**Goal of the exercise**
Repeat the lines of the data that follow, please, starting at the first and stopping after the one with "s.parked := rfl".

--- START ---

/-! `State.modMe` -/

@[simp] theorem State.modMe_cur (s : State) (f : Slot → Slot) : (s.modMe f).cur = s.cur := rfl
@[simp] theorem State.modMe_mem (s : State) (f : Slot → Slot) : (s.modMe f).mem = s.mem := rfl
@[simp] theorem State.modMe_poison (s : State) (f : Slot → Slot) : (s.modMe f).poison = s.poison := rfl
@[simp] theorem State.modMe_time (s : State) (f : Slot → Slot) : (s.modMe f).time = s.time := rfl
@[simp] theorem State.modMe_slots (s : State) (f : Slot → Slot) : (s.modMe f).slots = Store.set s.slots s.cur (f s.me) := rfl
@[simp] theorem State.modMe_parked (s : State) (f : Slot → Slot) : (s.modMe f).parked = s.parked := rfl
@[simp] theorem State.modMe_agreed (s : State) (f : Slot → Slot) : (s.modMe f).agreed = s.agreed := rfl
@[simp] theorem State.modMe_cores (s : State) (f : Slot → Slot) : (s.modMe f).cores = s.cores := rfl
@[simp] theorem State.modMe_quads (s : State) (f : Slot → Slot) : (s.modMe f).quads = s.quads := rfl
@[simp] theorem State.modMe_dies (s : State) (f : Slot → Slot) : (s.modMe f).dies = s.dies := rfl
@[simp] theorem State.modMe_ctxs (s : State) (f : Slot → Slot) : (s.modMe f).ctxs = s.ctxs := rfl
@[simp] theorem State.modMe_units (s : State) (f : Slot → Slot) : (s.modMe f).units = s.units := rfl
@[simp] theorem State.modMe_ready (s : State) (f : Slot → Slot) : (s.modMe f).ready = s.ready := rfl
@[simp] theorem State.modMe_credits (s : State) (f : Slot → Slot) : (s.modMe f).credits = s.credits := rfl
@[simp] theorem State.modMe_engines (s : State) (f : Slot → Slot) : (s.modMe f).engines = s.engines := rfl
@[simp] theorem State.modMe_strands (s : State) (f : Slot → Slot) : (s.modMe f).strands = s.strands := rfl
@[simp] theorem State.modMe_regions (s : State) (f : Slot → Slot) : (s.modMe f).regions = s.regions := rfl
@[simp] theorem State.modMe_tlb (s : State) (f : Slot → Slot) : (s.modMe f).tlb = s.tlb := rfl
@[simp] theorem State.modMe_retain (s : State) (f : Slot → Slot) : (s.modMe f).retain = s.retain := rfl
@[simp] theorem State.modMe_fmts (s : State) (f : Slot → Slot) : (s.modMe f).fmts = s.fmts := rfl
@[simp] theorem State.modMe_host (s : State) (f : Slot → Slot) : (s.modMe f).host = s.host := rfl
@[simp] theorem State.modMe_trace (s : State) (f : Slot → Slot) : (s.modMe f).trace = s.trace := rfl
@[simp] theorem State.modMe_replay (s : State) (f : Slot → Slot) : (s.modMe f).replay = s.replay := rfl
@[simp] theorem State.modMe_grid (s : State) (f : Slot → Slot) : (s.modMe f).grid = s.grid := rfl
@[simp] theorem State.modMe_ras (s : State) (f : Slot → Slot) : (s.modMe f).ras = s.ras := rfl
@[simp] theorem State.modMe_agenda (s : State) (f : Slot → Slot) : (s.modMe f).agenda = s.agenda := rfl
@[simp] theorem State.modMe_ctr (s : State) (f : Slot → Slot) : (s.modMe f).ctr = s.ctr := rfl
@[simp] theorem State.modMe_nextUid (s : State) (f : Slot → Slot) : (s.modMe f).nextUid = s.nextUid := rfl
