/-- The first part of O35. -/
theorem strandSending : StrandSending := by
  unfold StrandSending
  intro s d a hp ha hd
  refine ⟨fun sz l off hd1 hh hr => ⟨fun hnone => ?_, fun j e x hj he hx => ?_⟩, fun x hc he => ⟨fun b hb hx => ?_, fun v hv hpeer hcr =>
    execSsend_v hp ha hd he hc hpeer hcr hv, fun b y sink h hh hb hh' hy hkey hclaims => ?_⟩⟩
  · refine ends_congr (execSopen_ends hp ha hd hd1 hh hr) ?_
    unfold State.opened
    rw [hnone]
  · subst he hx
    refine ends_congr (execSopen_ends hp ha hd hd1 hh hr) ?_
    unfold State.opened
    rw [hj]
    rfl
  · exact ⟨execSsend_gone hc ha hd he hb hx, execSsend_waits hc ha hd he hb hx, fun hpeer hcr =>
      execSsend_g hp ha hd he hc hpeer hcr hb hx⟩
  · subst hh'
    exact ⟨execSpass_gone hc ha hd he hb hh hy hkey hclaims, execSpass_waits hc ha hd he hb hh hy hkey hclaims,
      fun hpeer hcr => execSpass_ends hp ha hd he hc hpeer hcr hh hb hy hkey hclaims⟩

/-! ## Receiving (R255) -/

/-- The claim of a receive (R255). -/
def State.claimOf (s : State) (d : Reg) (item : RecvItem) : Claim := ⟨⟨s.cur, s.me.uid⟩, d, recvV item, s.ctr⟩

/-- The slot of a receive waits for its destinations (R255). -/
def Slot.recvPends (d : Reg) : RecvItem → Slot → Slot
  | .g => fun sl => (sl.pendG d).pendG (d + 1)
  | .v _ => fun sl => { sl with sending := true }

@[simp] theorem Slot.recvPends_uid (d : Reg) (item : RecvItem) (sl : Slot) : (Slot.recvPends d item sl).uid = sl.uid := by
  cases item with
  | g => exact (Slot.setG_uid ..).trans (Slot.setG_uid ..)
  | v c => rfl

/-- The claim of SRECV as it stands before it is served (R255). -/
def State.claimFor (s : State) (x : Strand) (d : Reg) (item : RecvItem) : State :=
  (s.modMe (Slot.recvPends d item)).putStrand { x with claims := x.claims ++ [s.claimOf d item] }

/-- Nothing there for a poll (R255). -/
def State.pollEmpty (s : State) (d : Reg) : RecvItem → State
  | .g => (s.putG d 1).putG (d + 1) 0
  | .v _ => s.putG d 1

section
variable {s : State} {d : Reg} {a : Src} {item : RecvItem}

theorem execSrecv_received (hp : Solo s) (h : s.me.sent = true) : exec (.srecv d a item) s = .next (ended .v s) := by
  show execSrecv d a item s = _
  exact issue_ends hp (if_pos h)

theorem execSrecv_pending (hp : Solo s) (h : s.me.sent = false) (hs : s.me.sending = true) :
    exec (.srecv d a item) s = .next s := by
  show execSrecv d a item s = _
  refine issue_waits hp ?_
  rw [if_neg (by rw [h]; exact Bool.false_ne_true), if_pos hs]

variable (hp : Solo s) (ha : Full s a.reg) (hd : Free s d) {x : Strand} (he : EndAt s (s.g a.reg) x true)
  (hg : item = .g → x.s = 0 ∧ Free s (d + 1))
include hp ha hd he hg

omit hp ha he in
theorem State.freeRecv_ok : s.freeRecv d item = .ok s () := by
  cases item with
  | g => exact State.freeRecv_g hd (hg rfl).2
  | v c => exact State.freeG_ok hd

omit hp ha hd he in
theorem recvFits_ok : recvFits x item = true := by
  cases item with
  | g => exact recvFits_g (hg rfl).1
  | v c => rfl
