/-- Section 3: writing WIDTH with the same value unconfigures the block. -/
theorem test_geometry_write :
    (after (step { configured 3#32 2#32 8#8 0#8 with host := [eventWR .width 3#32] })).map
      (fun s => (regRead s.regs .status, regRead s.regs .pitch, regRead s.regs .slbSize, regRead s.regs .feLeft))
      = some (0#32, 0#32, 0#32, 2#32) := by decide

theorem test_host_buffer_write_then_read :
    (after (Host.Core.run Sys2Proof.core 2 { bare with host := [eventWRB .pix 5#32 0xA7#8, eventRDB .pix 5#32] })).map
      (fun s => s.reply) = some (some 0xA7#32) := by decide

/-- The refusal an outcome ends in, if it ends so. -/
def refusal (o : Host.Outcome State Fault Refusal) : Option Refusal :=
  match o with
  | .refused r => some r
  | _ => none

theorem test_host_refusals :
    refusal (step { bare with host := [.read 0x0000004A#32 .word] }) = some .registerAccessForm ∧
    refusal (step { bare with host := [.read 0x00000004#32 .byte] }) = some .registerAccessForm ∧
    refusal (step { bare with host := [.read 0x00000100#32 .word] }) = some .unmappedAddress ∧
    refusal (step { bare with host := [.write 0x10000040#32 .byte 0#32] }) = some .beyondCapacity ∧
    refusal (step { bare with host := [.write 0x3000003F#32 .word 0#32] }) = some .bufferAccessWidth := by decide

/-- A source that never answers leaves the block stuck; power-on alone leaves that state (R313). -/
theorem test_hang :
    (after (exec .chunkHdr { bare with source := .oracle [none] 0 })).map (fun s => s.hung) = some (some .source) ∧
    after (step { bare with hung := some .source }) = none ∧
    (after (step { bare with hung := some .source, host := [.powerOn] })).map (fun s => s.hung) = some none := by decide

/-- After the power-on that ends a hang the next request is a fresh draw; without a hang the streams stay (log entry 16). -/
theorem test_powerOn_gives_up_the_request :
    (powerOnReset { bare with hung := some .source, source := .oracle [none, some [1#8]] 0 }).source = .oracle [some [1#8]] 1 ∧
    (powerOnReset { bare with hung := some .sink, sink := ⟨[none, some 1], 0⟩ }).sink = ⟨[some 1], 1⟩ ∧
    (powerOnReset { bare with source := .oracle [none] 0 }).source = .oracle [none] 0 := by decide

/-- The table of R271, and a code that is not in it. -/
theorem test_error_table :
    [0x00#8, 0x01#8, 0x02#8, 0x03#8, 0x04#8, 0x05#8, 0x06#8, 0x07#8, 0x08#8, 0x09#8, 0x10#8, 0x11#8, 0x12#8].map codeDescription
      = ["no error", "short read or write on the byte stream", "bad PNG signature", "corrupted image data",
         "chunk CRC mismatch", "compression stream error", "unknown scanline filter type", "feature not supported",
         "buffer capacity exceeded", "invalid argument", "command issued out of sequence", "illegal command word",
         "sample value exceeds bit depth"].map some ∧
    codeDescription 0x0A#8 = none := ⟨rfl, rfl⟩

--- END ---

**Solution**
/-! `State.modMe` -/

@[simp] theorem State.modMe_cur (s : State) (f : Slot → Slot) : (s.modMe f).cur = s.cur := rfl
@[simp] theorem State.modMe_mem (s : State) (f : Slot → Slot) : (s.modMe f).mem = s.mem := rfl
@[simp] theorem State.modMe_poison (s : State) (f : Slot → Slot) : (s.modMe f).poison = s.poison := rfl
@[simp] theorem State.modMe_time (s : State) (f : Slot → Slot) : (s.modMe f).time = s.time := rfl
@[simp] theorem State.modMe_slots (s : State) (f : Slot → Slot) : (s.modMe f).slots = Store.set s.slots s.cur (f s.me) := rfl
@[simp] theorem State.modMe_parked (s : State) (f : Slot → Slot) : (s.modMe f).parked = s.parked := rfl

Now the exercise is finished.